Dudes in Trucks Need to Calm Down
First of all, nice truck. I know it cost a lot and that you can carry heavy stuff from the hardware store and tow heavy things and your friends ask you to help them move and that the gas mileage is ridiculous. But you love it.
Second, in case you haven’t noticed, tensions are running high.
People are TIRED. They are SAD. They are DEPRESSED. They don’t know how they are going to pay their bills. Their marriages suck. Their kids are fucked-up. Their church only wants their money. Their boss is pushing them to do the work of three men. Their in-laws are moving in soon.
You are sitting high in the cab of that truck, high above the fray. You are escaping the madness. You are THE MAN with THE TRUCK.
You don’t HAVE feelings.
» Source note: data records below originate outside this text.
-- ==== Sys2Proof/Machine/Local.lean ====
section
/-! DEFINITION. Local memory: what an offset reaches (R61, R62), the register aperture (R63, R64), stray accesses (R51). -/

namespace Sys2Proof.Machine

/-! ## What an offset reaches -/

/-- What one byte of a local access reaches. -/
inductive LocalByte where
  | mem (q : Nat)
  | aperture
  | stray
  deriving DecidableEq, Repr

/-- Bytes of a gang's local memory (R62). -/
def localLen (h : Header) : Nat := h.members * h.scratch
/-- The least power of two not below a number (R62). -/
def leastPow (n : Nat) : Nat := if n ≤ 1 then 1 else 2 ^ (Nat.log2 (n - 1) + 1)
/-- The reading of a local offset, taken modulo 2 ^ 32 (R61, R62). -/
def localByte (h : Header) (o : Nat) : LocalByte :=
  match o / 2 ^ 28 % 16 with
  | 0 => if o % 2 ^ 28 % leastPow (localLen h) < localLen h then .mem (o % 2 ^ 28 % leastPow (localLen h)) else .stray
  | 1 => .aperture
  | _ => .stray

/-- The gang of a number, as its memory is concerned. -/
def gangMem (s : State) (g : Nat) : Memory := ((get? s.gangs g).map (·.mem)).getD []
/-- One byte of a range of an engine or a barrier: stray bytes read as zero. -/
def readLocalByte (s : State) (g : Nat) (h : Header) (o : Nat) : Byte :=
  match localByte h (o % 2 ^ 32) with
  | .mem q => (gangMem s g).read q
  | _ => 0
/-- Bytes of local memory, each at its own place (R61). -/
def readLocal (s : State) (g : Nat) (h : Header) (o n : Nat) : List Byte := (List.range n).map fun i => readLocalByte s g h (o + i)
/-- One byte written; a stray one is dropped (R62). -/
def putLocalByte (h : Header) (m : Memory) (o : Nat) (b : Byte) : Memory :=
  match localByte h (o % 2 ^ 32) with
  | .mem q => m.write q b
  | _ => m
/-- Bytes written from an offset on. -/
def putLocal (h : Header) (m : Memory) (o : Nat) : List Byte → Memory
  | [] => m
  | b :: bs => putLocal h (putLocalByte h m o b) (o + 1) bs
/-- The bytes of local memory that a range of offsets reaches. -/
def localPlaces (h : Header) (o n : Nat) : List Nat :=
  (List.range n).filterMap fun i => match localByte h ((o + i) % 2 ^ 32) with | .mem q => some q | _ => none
/-- The poisoned units of local memory that writes to some of its bytes leave: one written whole is no longer poisoned (R392). -/
def unpoisoned (bad : List Nat) (qs : List Nat) : List Nat :=
  if bad.isEmpty then bad else bad.filter fun u => !((List.range 16).all fun j => qs.contains (16 * u + j))
/-- Bytes of local memory written, each at its own place (R61). -/
def writeLocal (s : State) (g : Nat) (h : Header) (o : Nat) (bs : List Byte) : State :=
  modGang s g fun x => { x with mem := putLocal h x.mem o bs, badMem := unpoisoned x.badMem (localPlaces h o bs.length) }
/-- Whether an offset is stray, and whether it lies in the aperture. -/
def isStray (h : Header) (o : Nat) : Bool := localByte h (o % 2 ^ 32) == .stray
/-- Whether a byte of a range is stray. -/
def rangeStray (h : Header) (o n : Nat) : Bool := (List.range n).any fun i => isStray h (o + i)
def isAperture (o : Nat) : Bool := o / 2 ^ 28 % 16 == 1

/-! ## Stray accesses (R51, R62) -/

/-- Stray accesses counted: `n` of them, the one at offset `o` the last; within a clk that of the lowest member and wave stays. -/
def noteStray (s : State) (g w n o : Nat) : State :=
  if n = 0 then s
  else
    let who := match get? s.waves w with | some x => 32 * x.member + x.index | none => 0
    modGang s g fun x =>
      let count := BitVec.ofNat 32 (min (x.stray.toNat + n) 0xFFFFFFFF)
      let keep := match x.strayAt with | some a => a.1 == s.clk && decide (a.2 < who) | none => false
      if keep then { x with stray := count }
      else { x with stray := count, strayLast := BitVec.ofNat 32 o, strayAt := some (s.clk, who) }

/-! ## The register aperture (R63, R64) -/

/-- A register that an aperture offset names: its wave, allocation register and lane. -/
structure ApertureReg where
  wave : Nat
  reg  : Nat
  lane : Nat
  deriving DecidableEq, Repr

/-- The target of an aperture access of 4 or 8 bytes; none is stray (R63). -/
def apertureTarget (s : State) (g : Nat) (h : Header) (o n : Nat) : Option ApertureReg :=
  let reg := bitsOf o 10 2
  if bitsOf o 15 11 != 0 || decide (h.members ≤ bitsOf o 27 26) || decide (h.regs < reg + n / 4) then none
  else
    (s.waves.find? fun p => p.2.gang == g && p.2.member == bitsOf o 27 26 && p.2.index == bitsOf o 25 21).map
      fun p => { wave := p.1, reg, lane := bitsOf o 20 16 }

/-- The checkpoint of a parked or scouting fibre. -/
def Fibre.checkpoint (f : Fibre) : Option Checkpoint :=
  match f.scout with
  | some c => some c.cp
  | none => f.park.map (·.1)
/-- The parked or scouting fibre to whose private range a register belongs (R64). -/
def privateOf (h : Header) (w : Wave) (r : Nat) : Option Nat :=
  if h.isShared r then none
  else (List.range 4).find? fun k =>
    decide ((h.winOf k).1 ≤ r ∧ r < (h.winOf k).2) && ((w.fibres[k]?).bind Fibre.checkpoint).isSome
/-- One register read through the aperture. -/
def apertureRead (s : State) (h : Header) (t : ApertureReg) : Word :=
  match get? s.waves t.wave with
  | none => 0
  | some w =>
    match privateOf h w t.reg with
    | some k =>
      match (w.fibres.getD k Fibre.blank).checkpoint with
      | some c => (c.regs.getD (t.reg - (h.winOf k).1) []).getD t.lane 0
      | none => 0
    | none => (w.alloc.getD t.reg []).getD t.lane 0
/-- A checkpoint, whose registers begin at `lo`, with one register of a lane replaced. -/
def Checkpoint.setReg (c : Checkpoint) (lo r lane : Nat) (x : Word) : Checkpoint :=
  { c with regs := modAt c.regs (r - lo) (fun row => setAt row lane x), bad := cleared c.bad r (1#32 <<< lane) }
/-- One register written through the aperture. -/
def apertureWrite (s : State) (h : Header) (t : ApertureReg) (x : Word) : State :=
  modWave s t.wave fun w =>
    match privateOf h w t.reg with
    | some k =>
      { w with fibres := modAt w.fibres k fun f => { f with
          scout := f.scout.map fun c => { c with cp := c.cp.setReg (h.winOf k).1 t.reg t.lane x }
          park := f.park.map fun p => (p.1.setReg (h.winOf k).1 t.reg t.lane x, p.2) } }
    | none => { w with alloc := modAt w.alloc t.reg (fun row => setAt row t.lane x), bad := cleared w.bad t.reg (1#32 <<< t.lane) }

/-! ## Ordinary accesses of a strand -/

/-- An ordinary load: the value, and whether it was stray (R62, R63). -/
def localLoad (s : State) (g : Nat) (h : Header) (o n : Nat) : Nat × Bool :=
  if isAperture o then
    match apertureTarget s g h o n with
    | some t => ((apertureRead s h t).toNat + (if n = 8 then 2 ^ 32 * (apertureRead s h { t with reg := t.reg + 1 }).toNat else 0), false)
    | none => (0, true)
  else (ofBytes (readLocal s g h o n), rangeStray h o n)
/-- An ordinary store, and whether it was stray. -/
def localStore (s : State) (g : Nat) (h : Header) (o n x : Nat) : State × Bool :=
  if isAperture o then
    match apertureTarget s g h o n with
    | some t =>
      let s1 := apertureWrite s h t (BitVec.ofNat 32 x)
      (if n = 8 then apertureWrite s1 h { t with reg := t.reg + 1 } (BitVec.ofNat 32 (x / 2 ^ 32)) else s1, false)
    | none => (s, true)
  else (writeLocal s g h o (toBytes n x), rangeStray h o n)

/-! ## Poison of the unified store (R392) -/

/-- The lanes of a register that hold poison, as the aperture reaches it. -/
def registerPoison (h : Header) (w : Wave) (r : Nat) : Lanes :=
  let marks := match privateOf h w r with
    | some k => ((w.fibres.getD k Fibre.blank).checkpoint.map (·.bad)).getD []
    | none => w.bad
  (get? marks r).getD 0
/-- Whether a range of local memory, or the registers that an aperture access reads, hold poison. -/
def localPoison (s : State) (g : Nat) (h : Header) (o n : Nat) : Bool :=
  if isAperture o then
    (apertureTarget s g h o n).any fun t => (get? s.waves t.wave).any fun w =>
      (List.range (n / 4)).any fun j => (registerPoison h w (t.reg + j)).getLsbD t.lane
  else
    let bad := ((get? s.gangs g).map (·.badMem)).getD []
    !bad.isEmpty && (localPlaces h o n).any fun q => bad.contains (q / 16)
/-- A strand's read of local memory that holds poison traps with cause poison (R392, R393); the lowest lane's offset is given. -/
def localClean (h : Here) (s : State) (offs : List Nat) (n : Nat) : Except Stop PUnit :=
  match offs.find? fun o => localPoison s h.w.gang h.g.hdr o n with
  | some o => .error (.trap 7 (BitVec.ofNat 64 o))
  | none => .ok ⟨⟩

end Sys2Proof.Machine
end

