-- ==== Sys2Proof/Machine/Waits.lean ====
section
/-! DEFINITION. Waits (R31 to R36, R106 to R115, R119, R205 to R214): how one begins, when its condition holds, what its deadline
and its Ides point do, and the waiting instructions of opcode 0x39. -/

namespace Sys2Proof.Machine

/-! ## Monitors (R113) -/

/-- Entries of a slice's monitor table in use. -/
def tableUsed (s : State) (slice : Nat) : Nat :=
  (s.monitors.filter fun p => p.2.entry && (match placeOf s p.2.addr.toNat with | .peer _ _ => false | _ => true) && sliceOf p.2.addr.toNat == slice).length
/-- A monitor armed, if the table of its slice has a free entry. -/
def armMonitor (s : State) (m : Monitor) : State × Option Nat :=
  if 128 ≤ tableUsed s (sliceOf m.addr.toNat) then (s, none)
  else let u := s.takeUid; ({ u.1 with monitors := put u.1.monitors u.2 m }, some u.2)
/-- The value with which a wait's monitor has woken. -/
def wokenValue (s : State) (x : Wait) : Option Quad := ((x.monitor.bind fun m => get? s.monitors m).bind (·.woken))

/-- Whether what a wait's monitor has read met poison (R394). -/
def wokenBad (s : State) (x : Wait) : Bool := (x.monitor.bind fun m => get? s.monitors m).any (·.bad)

/-! ## Registers that a wait writes -/

/-- An `s` register written in the file of the mode in which the wait was made (R244). -/
def putS (s : State) (w k : Nat) (sup : Bool) (n : Nat) (v : Word) : State :=
  if sup then modWave s w fun y => { y with supS := setAt y.supS n v }
  else modFibre s w k fun f => { f with s := setAt f.s n v }
/-- The value that `monw` returns (R208). -/
def putValue (s : State) (w k : Nat) (sup wide : Bool) (n : Nat) (v : Quad) : State :=
  let s1 := putS s w k sup n v.low
  if wide then putS s1 w k sup (n + 1) v.high else s1

/-! ## Conditions -/

/-- The gang of a wave. -/
def gangOf (s : State) (w : Nat) : Nat := ((get? s.waves w).map (·.gang)).getD 0
/-- The context of a wave. -/
def tagOf (s : State) (w : Nat) : Nat := ((get? s.gangs (gangOf s w)).map (·.tag)).getD 0
/-- The classes of a fence that have completed (R119), once the write-back of bit 5 has been made here; peers have to have made theirs. -/
def fenceBits (s : State) (w f : Nat) (mask : BitVec 6) : Nat :=
  (List.range 6).foldl (fun b k =>
    if mask.getLsbD k && (if k = 5 then (farOf s w f).isEmpty else (fibreAt s w f).count k = 0) then b + 2 ^ k else b) 0
/-- Whether a fence has a peer to ask for its write-back: one that it has not asked since the last write there. -/
def flushDue (s : State) (w k : Nat) (x : Wait) : Bool :=
  match x.kind with
  | .fence mask => mask.getLsbD 5 && decide (flushFar s w k ≠ s)
  | _ => false
/-- A wait ends; with OK it makes the Vigil record of R299. -/
def concludeWait (s : State) (w k : Nat) (x : Wait) (st : Nat) : State :=
  let s1 := endWait s w k x st
  if st != 0 || x.sup then s1
  else match x.kind with
    | .bwait _ _ (some _) => vigilRecord s1 w k 0 0 x.pc
    | .gbar .. => vigilRecord s1 w k 1 0 x.pc
    | _ => s1
/-- A fibre whose stall has cleared; it issues the same instruction again, once it holds its slot (R28, R29). -/
def wakeRetry (s : State) (w k : Nat) : State := modFibre s w k fun f => { f.afterWait with wait := none }

/-! ## Waits that end in a trap or a park -/

/-- A record of a fibre at a time when it does not issue (R350). -/
def fibreRecord (s : State) (w k code : Nat) (addr info : Quad) (lanes : Lanes) : Record :=
  match get? s.waves w with
  | none => { code, tag := 0, addr, info, lanes }
  | some y =>
    let g := get? s.gangs y.gang
    { code, tag := (g.map (·.tag)).getD 0, addr, gang := (g.map (·.index)).getD 0, wmf := wmfOf y k, lanes, seq := y.seq
      time := s.calends, info, launch := ((g.bind fun g => get? s.launches g.launch).map (·.desc)).getD 0 }
/-- The core at which a wave's records are held (R352). -/
def waveOrigin (s : State) (w : Nat) : Origin :=
  match get? s.waves w with
  | none => .core 0 0
  | some y => match get? s.gangs y.gang with | some g => .core g.cluster (g.core + y.member) | none => .core 0 0
/-- A trap that the end of a wait brings: at once for a fibre that holds its slot, pending for one that does not (R36, R248). -/
def trapAfter (s : State) (w k : Nat) (t : TrapRegs) (finish : State → State) : State :=
  if (fibreAt s w k).state = .stalled then modFibre (finish s) w k fun f => f.enterTrap t (handlerOf s (gangOf s w))
  else
    -- the trap is pending before the slot can pass to the fibre
    finish (modFibre s w k fun f => { f with escalate := some t })
/-- An access of a waiting instruction that fails with a trap: cause access or poison at the instruction (R186), and in supervisor
mode a double trap (R250). -/
def trapWait (s : State) (w k : Nat) (x : Wait) (cause : Nat) (info : Quad) : State :=
  if x.sup then endContextByDevice s (tagOf s w) (waveOrigin s w) { fibreRecord s w k 16 x.pc info x.lanes with xkind := cause }
  else
    let t : TrapRegs := { cause, pc := x.pc, ret := x.pc, lanes := x.lanes, info, seq := ((get? s.waves w).map (·.seq)).getD 0 }
    trapAfter (postRecord s (waveOrigin s w) (fibreRecord s w k cause x.pc info x.lanes)) w k t fun s => leaveWait s w k { x with next := x.pc }
/-- A read of a waiting `monw` or `gbar` that meets poison (R113, R394). -/
def poisonWord (s : State) (w k : Nat) (x : Wait) (a : Quad) : State := trapWait (logPoison s (some (tagOf s w)) a.toNat) w k x 7 a
/-- The same for local memory, whose errors are logged with the cluster's number. -/
def poisonObject (s : State) (w k : Nat) (x : Wait) (o : Word) : State :=
  let c := ((get? s.gangs (gangOf s w)).map (·.cluster)).getD 0
  trapWait (s.log 4 c (some (tagOf s w)) (o.setWidth 64)) w k x 7 (o.setWidth 64)

/-- The write-back of a fence (R118): every dirty system-shared line, whoever wrote it before the fence; the first that cannot
be written is named. Peers are asked for theirs (`flushFar`). -/
def fenceWriteBack (s : State) : State × Option Unwritten :=
  let s1 := writeBackHost s fun _ _ => true
  writeBackSectors s1 (keysWhere s1.l2 fun d => d.sys)
/-- The line of a failed write-back, as a fence's record names it. -/
def Unwritten.line (u : Unwritten) : Quad := BitVec.ofNat 64 (u.addr / 192 * 192)
/-- A waiting fence whose write-back fails: an absent page, or one that is not writable, parks its fibre at the fence (R119, R354); a
malformed entry, one with NR, and poison trap (R40, R186, R345). -/
def stopFence (s : State) (w k : Nat) (x : Wait) (u : Unwritten) : State :=
  if u.row = 5 then
    match get? s.waves w with
    | none => s
    | some y =>
      if x.sup then endContextByDevice s (tagOf s w) (waveOrigin s w) { fibreRecord s w k 16 x.pc u.line x.lanes with xkind := 14 }
      else
        let cp := checkpointOf (headerOf s y.gang) y (fibreAt s w k) k x.pc
        let r := { fibreRecord s w k 14 x.pc u.line x.lanes with pages := [{ page := pageOf u.addr, attr := u.attr }] }
        parkFibre (modFibre s w k fun f => { f with wait := none }) w k 0 cp r []
  else trapWait (if u.row = 6 then logPoison s (some (tagOf s w)) u.addr else s) w k x (rowCode u.row) u.line
/-- A fence ends as its classes stand, the lines that its operations have dirtied written back as well: its bitmask is
written, and its status follows (R119). -/
def endFence (s : State) (w k : Nat) (x : Wait) (mask : BitVec 6) (status : Nat → Nat) : State :=
  let r := if mask.getLsbD 5 then fenceWriteBack s else (s, none)
  match r.2 with
  | some u => stopFence r.1 w k x u
  | none =>
    let b := fenceBits r.1 w k mask
    concludeWait (putS r.1 w k x.sup (x.st + 1) (BitVec.ofNat 32 b)) w k x (status b)
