/-! ## Coverage (R223, R224) -/

/-- Sample offsets of a sample count code, in 1/16 pixel (R223). -/
def sampleOffsets (code : Nat) : List (Int × Int) :=
  match code with
  | 0 => [(8, 8)]
  | 1 => [(4, 4), (12, 12)]
  | 2 => [(6, 2), (14, 6), (2, 10), (10, 14)]
  | _ => [(9, 5), (7, 11), (13, 9), (5, 3), (3, 13), (1, 7), (11, 15), (15, 1)]
/-- A set-up triangle. -/
structure CoverTri where
  x : List Int
  y : List Int
  cull : Bool
/-- A vertex, indices modulo 3. -/
def CoverTri.vx (t : CoverTri) (k : Nat) : Int := t.x.getD (k % 3) 0
def CoverTri.vy (t : CoverTri) (k : Nat) : Int := t.y.getD (k % 3) 0
/-- Twice the signed area. -/
def CoverTri.area (t : CoverTri) : Int :=
  (t.vx 1 - t.vx 0) * (t.vy 2 - t.vy 0) - (t.vx 2 - t.vx 0) * (t.vy 1 - t.vy 0)
/-- The edge function of R224. -/
def CoverTri.edge (t : CoverTri) (k : Nat) (px py : Int) : Int :=
  t.area.sign * ((t.vx (k + 1) - t.vx k) * (py - t.vy k) - (t.vy (k + 1) - t.vy k) * (px - t.vx k))
/-- Whether a sample is covered (R224). -/
def CoverTri.inside (t : CoverTri) (px py : Int) : Bool :=
  if t.area = 0 ∨ (t.area < 0 ∧ t.cull) then false
  else [0, 1, 2].all fun k =>
    let dx := t.area.sign * (t.vx (k + 1) - t.vx k)
    let dy := t.area.sign * (t.vy (k + 1) - t.vy k)
    let w := t.edge k px py
    decide (0 < w) || (w == 0 && (decide (dy < 0) || (dy == 0 && decide (0 < dx))))
/-- A barycentric weight rounded to FP32; +0 when the area is 0. -/
def CoverTri.weight (t : CoverTri) (k : Nat) (px py : Int) : Word :=
  if t.area = 0 then 0
  else
    let w := t.edge k px py
    BitVec.ofNat 32 (roundTo .f32 .rn false (.fin (decide (w < 0)) w.natAbs t.area.natAbs))
/-- The pixel corner of a lane, in 1/256 pixel. -/
def blockCorner (origin : Word) (lane : Nat) : Int × Int :=
  (256 * ((origin.toNat % 2 ^ 16 : Nat) + (lane % 8 : Nat)), 256 * ((origin.toNat / 2 ^ 16 : Nat) + (lane / 8 : Nat)))
/-- The three results of a lane. -/
def coverLane (t : CoverTri) (code : Nat) (origin : Word) (lane : Nat) : List Word :=
  let c := blockCorner origin lane
  let m := ((sampleOffsets code).zipIdx.map fun o => if t.inside (c.1 + 16 * o.1.1) (c.2 + 16 * o.1.2) then 2 ^ o.2 else 0).foldl (· + ·) 0
  [BitVec.ofNat 32 m, t.weight 2 (c.1 + 128) (c.2 + 128), t.weight 0 (c.1 + 128) (c.2 + 128)]
/-- R223, R224: the CVU takes the triangle, or the instruction stalls while it holds 16 (R258). -/
def execCover (o : GfxDS) (s : State) : Outcome :=
  perform s fun h => do
    let a := o.s.toNat
    orIllegal (decide (o.d.toNat ≤ 117) && a % 2 == 0 && decide (a ≤ 56) && h.sregOk (a + 7))
    notInScout h
    let ctl := (h.sreg (a + 6)).toNat
    orTrap (decide (ctl < 8)) 4 0
    let ds ← h.block o.d 3
    if 16 ≤ cvuUsed s h.g.cluster then .error (.stall .cvu)
    let v (k : Nat) : Int := (h.sreg (a + k)).toInt
    let t : CoverTri := { x := [v 0, v 2, v 4], y := [v 1, v 3, v 5], cull := bitOf ctl 2 }
    let row (k i : Nat) : Word := (coverLane t (ctl % 4) (h.sreg (a + 7)) i).getD k 0
    .ok (advance h (owe h s .cover (ds.zipIdx.map fun d => owedWrite h d.1 h.i.lanes (row d.2))))
/-- R224: the results of a `cover` are written. -/
def execCoverResult (w r : Nat) (s : State) : Outcome := event (unitResult .cover w r s)

/-! ## Fragment lists (R230 to R232) -/

/-- Registers of the A block and of the D block, by FN; 5 is a trace's append. -/
def listBlocks (fn : Nat) : Nat × Nat :=
  match fn with
  | 1 => (5, 9)
  | 2 => (5, 1)
  | 3 => (2, 5)
  | 5 => (5, 1)
  | _ => (1, 1)
/-- Whom a list operation of the issuing group serves. -/
def Here.listEnv (h : Here) : ListEnv := { tag := some h.g.tag, gang := h.w.gang, hdr := h.g.hdr, who := h.writer }
/-- The request of a list operation on a peer's list (R370): context words in IMM, the A block in the DATA flit. -/
def listAsk (c : ListCtx) (fn : Nat) (ctx ws : List Word) : Ask :=
  { opc := 9, size := 48, addr := c.entry (ws.getD 0 0).toNat, sub := fn, imm := ctx.flatMap fun w => toBytes 4 w.toNat
    data := ws.flatMap fun w => toBytes 4 w.toNat }
/-- Words from bytes. -/
def wordsOf (n : Nat) (bs : List Byte) : List Word := (List.range n).map fun k => BitVec.ofNat 32 (numAt bs (4 * k) 4)

/-- What the lanes of one issue have come to: the state, the words each writes, stray offsets, the failures, what a peer has to be
asked first, and what they would have written there. -/
structure ListLanes where
  s     : State
  out   : List (Nat × List Word) := []
  stray : List Nat := []
  bad   : List (Access × Got) := []
  stop  : Option Stop := none
  asks  : Option (Nat × Bool) := none
  shown : List (Nat × Byte) := []
/-- One lane's operation, made here or tried on a peer's list. -/
def listLane (e : ListEnv) (c : ListCtx) (fn : Nat) (words : Nat → List Word) (r : ListLanes) (u : Access) : ListLanes :=
  if r.asks.isSome then r
  else match listTry e c fn { s := r.s, shown := r.shown } (words u.lane) with
  | .ok (x, y) => { r with s := x.s, shown := x.shown, out := r.out ++ [(u.lane, listWords fn y)], stray := r.stray ++ x.stray.toList }
  | .error (.fail a row level ro) => { r with bad := r.bad ++ [({ u with addr := a }, .fail row level ro (rowStatus row))] }
  | .error (.trap a) => { r with stop := some (r.stop.getD (.trap 3 (BitVec.ofNat 64 a))) }
  | .error (.ask a w) => { r with asks := some (a, w) }
  | .error (.broken _) => r
/-- The state that the check of a failing address leaves (R392). -/
def recheck (h : Here) (s : State) (a : Nat) : State := (check s (some h.g.tag) a rightAtomic true false true).1
/-- The stop of the lanes' failures, if there are any (R186, R230). -/
def ListLanes.ends (t : ListLanes) (h : Here) (s : State) (fn : Nat) : Except Stop PUnit :=
  match deciding t.bad with
  | some (u, row, level, ro) => .error (failStop (recheck h s u.addr) (fn != 3) {} u row level ro)
  | none => .ok ⟨⟩
/-- A peer asked on behalf of an instruction, which issues again with its answer; one that has become unreachable is asked no more. -/
def farStop (h : Here) (s : State) (d key : Nat) (q : Ask) (u : Access) : Stop :=
  if reachable s d then .ask (askFor h s d key q) else failStop s true {} u 4 0 false
/-- Operations on a peer's list being made, each leaving once the one before it has been answered (R185, R230). -/
def farMade (h : Here) (s : State) (d fn : Nat) (q : Access → Ask) (us : List Access) : Except Stop ListLanes :=
  let next := (us.find? fun u => !((h.answer u.key).any (·.status == 0))).getD ⟨0, 0, 0⟩
  match carryEach q h.answer us [] with
  | .ask key a => .error (farStop h s d key a next)
  | .got vs => .ok { s, out := (us.zip vs).map fun x => (x.1.lane, wordsOf (listBlocks fn).2 x.2) }
  | .lost st attr => .error (failStop s (fn != 3) {} next (statusRow st attr) (attr % 4) false)
/-- The lanes' operations on a peer's list: all are tried on what the peer answers to reads and to checks of writes, so that an access
that fails stops the group before any is made; then they are made in lane order (R37, R186, R230, log 25). -/
def farLanes (h : Here) (s : State) (d : Nat) (c : ListCtx) (fn : Nat) (ctx : List Word) (words : Nat → List Word) (us : List Access) :
    Except Stop ListLanes := do
  let q (u : Access) : Ask := listAsk c fn ctx (words u.lane)
  if h.begun then farMade h s d fn q us
  else
    let t := us.foldl (listLane { h.listEnv with far := some h.answer } c fn words) { s := s : ListLanes }
    match t.asks with
    | some (a, w) => .error (farStop h t.s d (farKey a w) (farAsk a w) ⟨0, 0, a⟩)
    | none =>
      t.ends h t.s fn
      let b := beginMaking h t.s []
      farMade b.1 b.2 d fn q us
If you do, they consist of Anger and Patriotism.
You deserve all the free passes, the forceful merging into traffic, the colorful gestures and language, the harsh revving, the benefit of the doubt when you cut people off.
You are a WINNER. Second place equals first Loser, amirite?
Traffic is not about GETTING SOMEWHERE. It’s about WINNING.
When you feel that rumble in the back pocket of your jeans, that’s not beans, that’s a total lack of muffler.
Or here’s another option:
You could go bench-press that angst into oblivion before getting into a vehicle. Or talk to a good friend about how you’re scared you’re going to get fired, or that your wife is cheating, or that your son is somehow “different”, or that America is not like it was when your daddy was young.
Maybe get into touch with all that grief you have locked up in your belly. That anger? It’s repressed grief. You need to watch Old Yeller by yourself and cry. Get it out. Go yell at the ocean, or in the woods, or into a canyon, or in a thunderstorm. Primal shouts. Say ALL THE THINGS. ALL OF THEM.
Because those generations of men before you left you with a legacy of bottling things up. When you bottle something up, it ferments, it expands, it goes bad, and it explodes.